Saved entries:
= Beginning of Section =
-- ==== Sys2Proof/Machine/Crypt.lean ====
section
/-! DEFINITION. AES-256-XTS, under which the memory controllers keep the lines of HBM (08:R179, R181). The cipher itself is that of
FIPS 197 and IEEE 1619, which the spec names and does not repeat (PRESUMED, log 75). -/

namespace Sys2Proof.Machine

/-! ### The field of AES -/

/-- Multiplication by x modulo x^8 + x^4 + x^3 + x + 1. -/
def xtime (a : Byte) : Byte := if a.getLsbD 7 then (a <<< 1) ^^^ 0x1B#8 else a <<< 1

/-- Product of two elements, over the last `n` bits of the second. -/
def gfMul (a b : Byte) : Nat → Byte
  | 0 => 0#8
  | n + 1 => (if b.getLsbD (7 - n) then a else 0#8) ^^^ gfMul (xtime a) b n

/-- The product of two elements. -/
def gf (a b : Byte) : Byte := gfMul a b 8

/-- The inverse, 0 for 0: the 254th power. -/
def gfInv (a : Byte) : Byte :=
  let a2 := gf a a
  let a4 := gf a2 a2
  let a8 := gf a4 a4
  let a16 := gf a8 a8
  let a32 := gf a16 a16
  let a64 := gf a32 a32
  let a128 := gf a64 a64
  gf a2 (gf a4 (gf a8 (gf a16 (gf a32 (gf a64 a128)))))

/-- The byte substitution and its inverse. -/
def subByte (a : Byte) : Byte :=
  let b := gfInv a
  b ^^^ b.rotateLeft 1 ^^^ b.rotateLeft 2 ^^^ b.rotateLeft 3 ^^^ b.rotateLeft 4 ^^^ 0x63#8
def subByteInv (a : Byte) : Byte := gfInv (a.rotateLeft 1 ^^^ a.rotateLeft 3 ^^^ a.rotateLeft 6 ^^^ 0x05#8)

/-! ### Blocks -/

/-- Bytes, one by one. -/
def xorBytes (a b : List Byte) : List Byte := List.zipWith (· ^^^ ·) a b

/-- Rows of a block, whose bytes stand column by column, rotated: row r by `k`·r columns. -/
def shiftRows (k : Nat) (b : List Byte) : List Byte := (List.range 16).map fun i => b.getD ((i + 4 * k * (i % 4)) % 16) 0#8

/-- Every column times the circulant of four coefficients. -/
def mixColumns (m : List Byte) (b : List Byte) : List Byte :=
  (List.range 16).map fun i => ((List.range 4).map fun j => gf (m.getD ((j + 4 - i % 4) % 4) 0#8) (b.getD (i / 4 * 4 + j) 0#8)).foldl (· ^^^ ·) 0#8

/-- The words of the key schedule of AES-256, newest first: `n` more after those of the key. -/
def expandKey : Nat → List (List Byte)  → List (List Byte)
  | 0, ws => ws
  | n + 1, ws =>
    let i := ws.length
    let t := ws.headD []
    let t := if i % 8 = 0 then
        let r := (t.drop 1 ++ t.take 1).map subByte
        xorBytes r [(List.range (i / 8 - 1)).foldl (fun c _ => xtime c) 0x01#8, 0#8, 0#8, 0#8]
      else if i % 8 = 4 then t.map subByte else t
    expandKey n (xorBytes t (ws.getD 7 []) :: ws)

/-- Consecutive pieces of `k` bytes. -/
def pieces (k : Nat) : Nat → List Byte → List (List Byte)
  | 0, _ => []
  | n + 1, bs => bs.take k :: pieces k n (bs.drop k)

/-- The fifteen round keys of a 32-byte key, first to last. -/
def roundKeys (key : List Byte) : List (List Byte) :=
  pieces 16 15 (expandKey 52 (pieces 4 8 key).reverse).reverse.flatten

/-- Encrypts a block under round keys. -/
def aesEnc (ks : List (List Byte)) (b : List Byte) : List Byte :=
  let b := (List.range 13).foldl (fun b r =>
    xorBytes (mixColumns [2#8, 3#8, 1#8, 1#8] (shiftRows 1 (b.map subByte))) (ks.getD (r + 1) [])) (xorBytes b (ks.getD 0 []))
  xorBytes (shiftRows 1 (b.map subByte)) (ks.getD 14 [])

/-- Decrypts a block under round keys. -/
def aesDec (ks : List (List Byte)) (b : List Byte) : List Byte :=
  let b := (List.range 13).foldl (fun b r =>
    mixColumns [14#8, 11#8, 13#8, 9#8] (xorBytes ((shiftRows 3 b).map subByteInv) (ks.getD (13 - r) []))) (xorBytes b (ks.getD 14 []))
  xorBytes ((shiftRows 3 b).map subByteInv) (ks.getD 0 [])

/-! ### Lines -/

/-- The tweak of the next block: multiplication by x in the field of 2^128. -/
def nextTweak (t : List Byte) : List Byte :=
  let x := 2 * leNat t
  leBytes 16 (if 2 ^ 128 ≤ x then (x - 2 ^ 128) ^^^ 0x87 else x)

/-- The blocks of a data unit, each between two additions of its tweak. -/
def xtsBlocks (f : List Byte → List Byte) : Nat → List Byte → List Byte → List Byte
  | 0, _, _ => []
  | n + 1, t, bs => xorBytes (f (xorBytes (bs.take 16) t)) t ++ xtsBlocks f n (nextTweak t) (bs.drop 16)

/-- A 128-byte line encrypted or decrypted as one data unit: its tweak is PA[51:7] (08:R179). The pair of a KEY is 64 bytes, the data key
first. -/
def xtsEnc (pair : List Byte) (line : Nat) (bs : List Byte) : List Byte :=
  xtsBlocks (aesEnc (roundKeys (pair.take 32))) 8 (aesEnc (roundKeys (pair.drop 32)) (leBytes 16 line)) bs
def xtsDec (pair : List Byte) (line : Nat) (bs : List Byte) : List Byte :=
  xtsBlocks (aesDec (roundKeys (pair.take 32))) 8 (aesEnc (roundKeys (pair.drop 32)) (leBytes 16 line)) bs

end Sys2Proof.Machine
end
= End of Section =
= Beginning of Section =
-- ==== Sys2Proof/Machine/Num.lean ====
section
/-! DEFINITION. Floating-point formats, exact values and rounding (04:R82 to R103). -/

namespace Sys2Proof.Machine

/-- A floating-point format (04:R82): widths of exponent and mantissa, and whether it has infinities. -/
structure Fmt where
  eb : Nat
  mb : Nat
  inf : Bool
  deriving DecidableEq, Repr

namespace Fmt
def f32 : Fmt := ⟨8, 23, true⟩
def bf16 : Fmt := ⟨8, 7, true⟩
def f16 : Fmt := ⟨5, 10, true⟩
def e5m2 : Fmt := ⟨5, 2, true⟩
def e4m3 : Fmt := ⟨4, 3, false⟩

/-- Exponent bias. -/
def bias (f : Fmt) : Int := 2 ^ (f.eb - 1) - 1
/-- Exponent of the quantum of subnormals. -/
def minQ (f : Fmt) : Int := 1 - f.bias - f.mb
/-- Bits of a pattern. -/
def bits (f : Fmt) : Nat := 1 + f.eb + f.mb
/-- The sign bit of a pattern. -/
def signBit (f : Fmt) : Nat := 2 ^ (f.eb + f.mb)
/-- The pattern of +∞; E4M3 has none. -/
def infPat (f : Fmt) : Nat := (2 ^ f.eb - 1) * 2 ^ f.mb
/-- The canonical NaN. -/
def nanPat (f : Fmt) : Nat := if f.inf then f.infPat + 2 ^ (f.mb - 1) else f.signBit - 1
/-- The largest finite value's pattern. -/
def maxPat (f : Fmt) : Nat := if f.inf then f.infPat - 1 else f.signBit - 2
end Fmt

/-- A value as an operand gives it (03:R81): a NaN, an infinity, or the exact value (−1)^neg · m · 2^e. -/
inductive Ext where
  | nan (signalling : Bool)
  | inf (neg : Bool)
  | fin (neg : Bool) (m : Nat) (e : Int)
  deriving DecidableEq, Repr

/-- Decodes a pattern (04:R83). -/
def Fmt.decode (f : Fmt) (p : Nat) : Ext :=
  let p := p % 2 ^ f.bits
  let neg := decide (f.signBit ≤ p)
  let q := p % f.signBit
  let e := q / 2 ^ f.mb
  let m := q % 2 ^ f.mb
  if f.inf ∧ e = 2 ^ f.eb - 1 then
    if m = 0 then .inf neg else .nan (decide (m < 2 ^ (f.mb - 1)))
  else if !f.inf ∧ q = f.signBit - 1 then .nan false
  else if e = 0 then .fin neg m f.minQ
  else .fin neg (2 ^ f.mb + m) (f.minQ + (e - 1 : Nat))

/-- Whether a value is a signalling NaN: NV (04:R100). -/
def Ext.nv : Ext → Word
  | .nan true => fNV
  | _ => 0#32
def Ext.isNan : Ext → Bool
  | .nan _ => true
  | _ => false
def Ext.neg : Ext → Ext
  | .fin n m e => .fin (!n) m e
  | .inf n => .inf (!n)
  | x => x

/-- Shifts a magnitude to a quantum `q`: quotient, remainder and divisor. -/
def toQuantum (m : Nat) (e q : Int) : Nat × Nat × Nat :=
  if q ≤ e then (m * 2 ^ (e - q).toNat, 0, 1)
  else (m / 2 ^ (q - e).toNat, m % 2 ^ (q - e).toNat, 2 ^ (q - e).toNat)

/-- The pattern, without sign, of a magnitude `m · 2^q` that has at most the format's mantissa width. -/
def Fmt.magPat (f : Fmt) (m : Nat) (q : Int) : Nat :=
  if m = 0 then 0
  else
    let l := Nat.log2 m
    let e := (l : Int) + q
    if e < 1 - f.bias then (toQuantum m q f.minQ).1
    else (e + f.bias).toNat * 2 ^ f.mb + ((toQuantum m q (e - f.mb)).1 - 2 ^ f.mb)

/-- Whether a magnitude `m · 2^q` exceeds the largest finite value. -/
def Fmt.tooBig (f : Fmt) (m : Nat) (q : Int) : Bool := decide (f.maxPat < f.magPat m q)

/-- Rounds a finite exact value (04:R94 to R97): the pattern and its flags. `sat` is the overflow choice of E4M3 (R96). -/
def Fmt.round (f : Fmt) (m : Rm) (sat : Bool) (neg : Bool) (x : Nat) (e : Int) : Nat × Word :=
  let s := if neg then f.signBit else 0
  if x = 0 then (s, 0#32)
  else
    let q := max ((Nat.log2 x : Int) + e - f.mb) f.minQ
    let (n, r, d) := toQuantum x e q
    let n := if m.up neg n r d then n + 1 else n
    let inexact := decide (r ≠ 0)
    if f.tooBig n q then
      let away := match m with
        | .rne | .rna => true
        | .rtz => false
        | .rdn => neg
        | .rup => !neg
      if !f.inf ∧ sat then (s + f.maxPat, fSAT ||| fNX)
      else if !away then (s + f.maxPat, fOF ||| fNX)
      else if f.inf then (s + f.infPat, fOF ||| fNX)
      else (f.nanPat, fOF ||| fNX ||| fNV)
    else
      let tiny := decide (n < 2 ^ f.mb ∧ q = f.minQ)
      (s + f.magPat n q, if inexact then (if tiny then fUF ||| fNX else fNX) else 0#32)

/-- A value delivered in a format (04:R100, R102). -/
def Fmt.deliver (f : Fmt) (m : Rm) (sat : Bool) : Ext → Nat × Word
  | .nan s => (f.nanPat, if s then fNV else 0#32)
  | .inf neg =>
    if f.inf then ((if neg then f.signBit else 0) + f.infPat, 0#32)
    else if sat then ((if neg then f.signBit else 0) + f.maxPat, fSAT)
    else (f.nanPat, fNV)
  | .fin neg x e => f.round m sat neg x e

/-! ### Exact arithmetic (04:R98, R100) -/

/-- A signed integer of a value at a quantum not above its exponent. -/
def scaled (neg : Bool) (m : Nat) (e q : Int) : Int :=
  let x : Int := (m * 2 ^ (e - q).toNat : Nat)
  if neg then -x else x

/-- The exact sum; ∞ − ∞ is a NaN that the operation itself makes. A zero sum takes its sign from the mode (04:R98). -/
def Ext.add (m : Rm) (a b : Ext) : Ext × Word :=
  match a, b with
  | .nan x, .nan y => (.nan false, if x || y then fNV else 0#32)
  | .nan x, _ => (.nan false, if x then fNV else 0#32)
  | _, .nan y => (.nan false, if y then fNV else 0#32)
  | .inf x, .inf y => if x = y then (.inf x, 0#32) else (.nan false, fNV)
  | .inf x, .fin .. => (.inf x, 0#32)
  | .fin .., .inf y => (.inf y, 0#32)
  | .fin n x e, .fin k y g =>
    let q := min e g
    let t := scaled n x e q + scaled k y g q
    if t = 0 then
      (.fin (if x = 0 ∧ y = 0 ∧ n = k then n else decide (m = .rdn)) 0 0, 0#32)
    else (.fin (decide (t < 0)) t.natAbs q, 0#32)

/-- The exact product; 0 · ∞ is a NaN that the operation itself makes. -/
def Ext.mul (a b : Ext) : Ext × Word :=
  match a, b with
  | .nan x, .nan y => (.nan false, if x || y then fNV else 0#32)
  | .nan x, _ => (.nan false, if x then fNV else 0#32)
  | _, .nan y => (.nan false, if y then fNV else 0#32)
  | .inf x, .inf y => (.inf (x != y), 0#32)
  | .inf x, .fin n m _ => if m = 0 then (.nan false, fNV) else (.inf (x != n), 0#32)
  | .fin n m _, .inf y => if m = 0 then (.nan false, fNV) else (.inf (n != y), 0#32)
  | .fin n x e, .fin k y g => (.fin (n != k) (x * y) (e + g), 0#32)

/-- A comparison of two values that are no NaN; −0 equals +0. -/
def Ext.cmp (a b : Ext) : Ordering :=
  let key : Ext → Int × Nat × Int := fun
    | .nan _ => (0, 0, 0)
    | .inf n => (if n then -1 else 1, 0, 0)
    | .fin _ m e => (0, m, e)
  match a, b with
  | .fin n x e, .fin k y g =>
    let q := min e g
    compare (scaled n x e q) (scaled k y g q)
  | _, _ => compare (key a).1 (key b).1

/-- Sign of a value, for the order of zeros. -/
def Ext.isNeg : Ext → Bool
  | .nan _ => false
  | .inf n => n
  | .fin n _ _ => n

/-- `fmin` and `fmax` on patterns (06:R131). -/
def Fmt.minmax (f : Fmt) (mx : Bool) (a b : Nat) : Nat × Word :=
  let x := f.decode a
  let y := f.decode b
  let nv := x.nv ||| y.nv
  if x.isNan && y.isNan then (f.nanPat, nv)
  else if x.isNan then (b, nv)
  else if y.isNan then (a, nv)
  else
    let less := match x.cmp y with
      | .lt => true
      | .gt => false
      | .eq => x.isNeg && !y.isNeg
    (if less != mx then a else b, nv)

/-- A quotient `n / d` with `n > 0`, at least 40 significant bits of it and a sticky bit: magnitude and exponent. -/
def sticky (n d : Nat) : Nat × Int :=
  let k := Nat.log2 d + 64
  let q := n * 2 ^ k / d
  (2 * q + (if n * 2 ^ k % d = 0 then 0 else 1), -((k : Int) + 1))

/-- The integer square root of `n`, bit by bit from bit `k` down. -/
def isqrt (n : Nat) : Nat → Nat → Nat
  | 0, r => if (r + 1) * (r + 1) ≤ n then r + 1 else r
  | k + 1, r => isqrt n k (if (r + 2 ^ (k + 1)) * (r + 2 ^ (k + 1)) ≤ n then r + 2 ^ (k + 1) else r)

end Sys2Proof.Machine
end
= End of Section =
§ Problem
The reply should consist solely of the lines above from the one that has "(04:R98, R100) -/" through the one that has "if neg then -x else x", reproduced exactly.

§ Output of the exercise
/-! ### Exact arithmetic (04:R98, R100) -/

/-- A signed integer of a value at a quantum not above its exponent. -/
def scaled (neg : Bool) (m : Nat) (e q : Int) : Int :=
  let x : Int := (m * 2 ^ (e - q).toNat : Nat)
  if neg then -x else x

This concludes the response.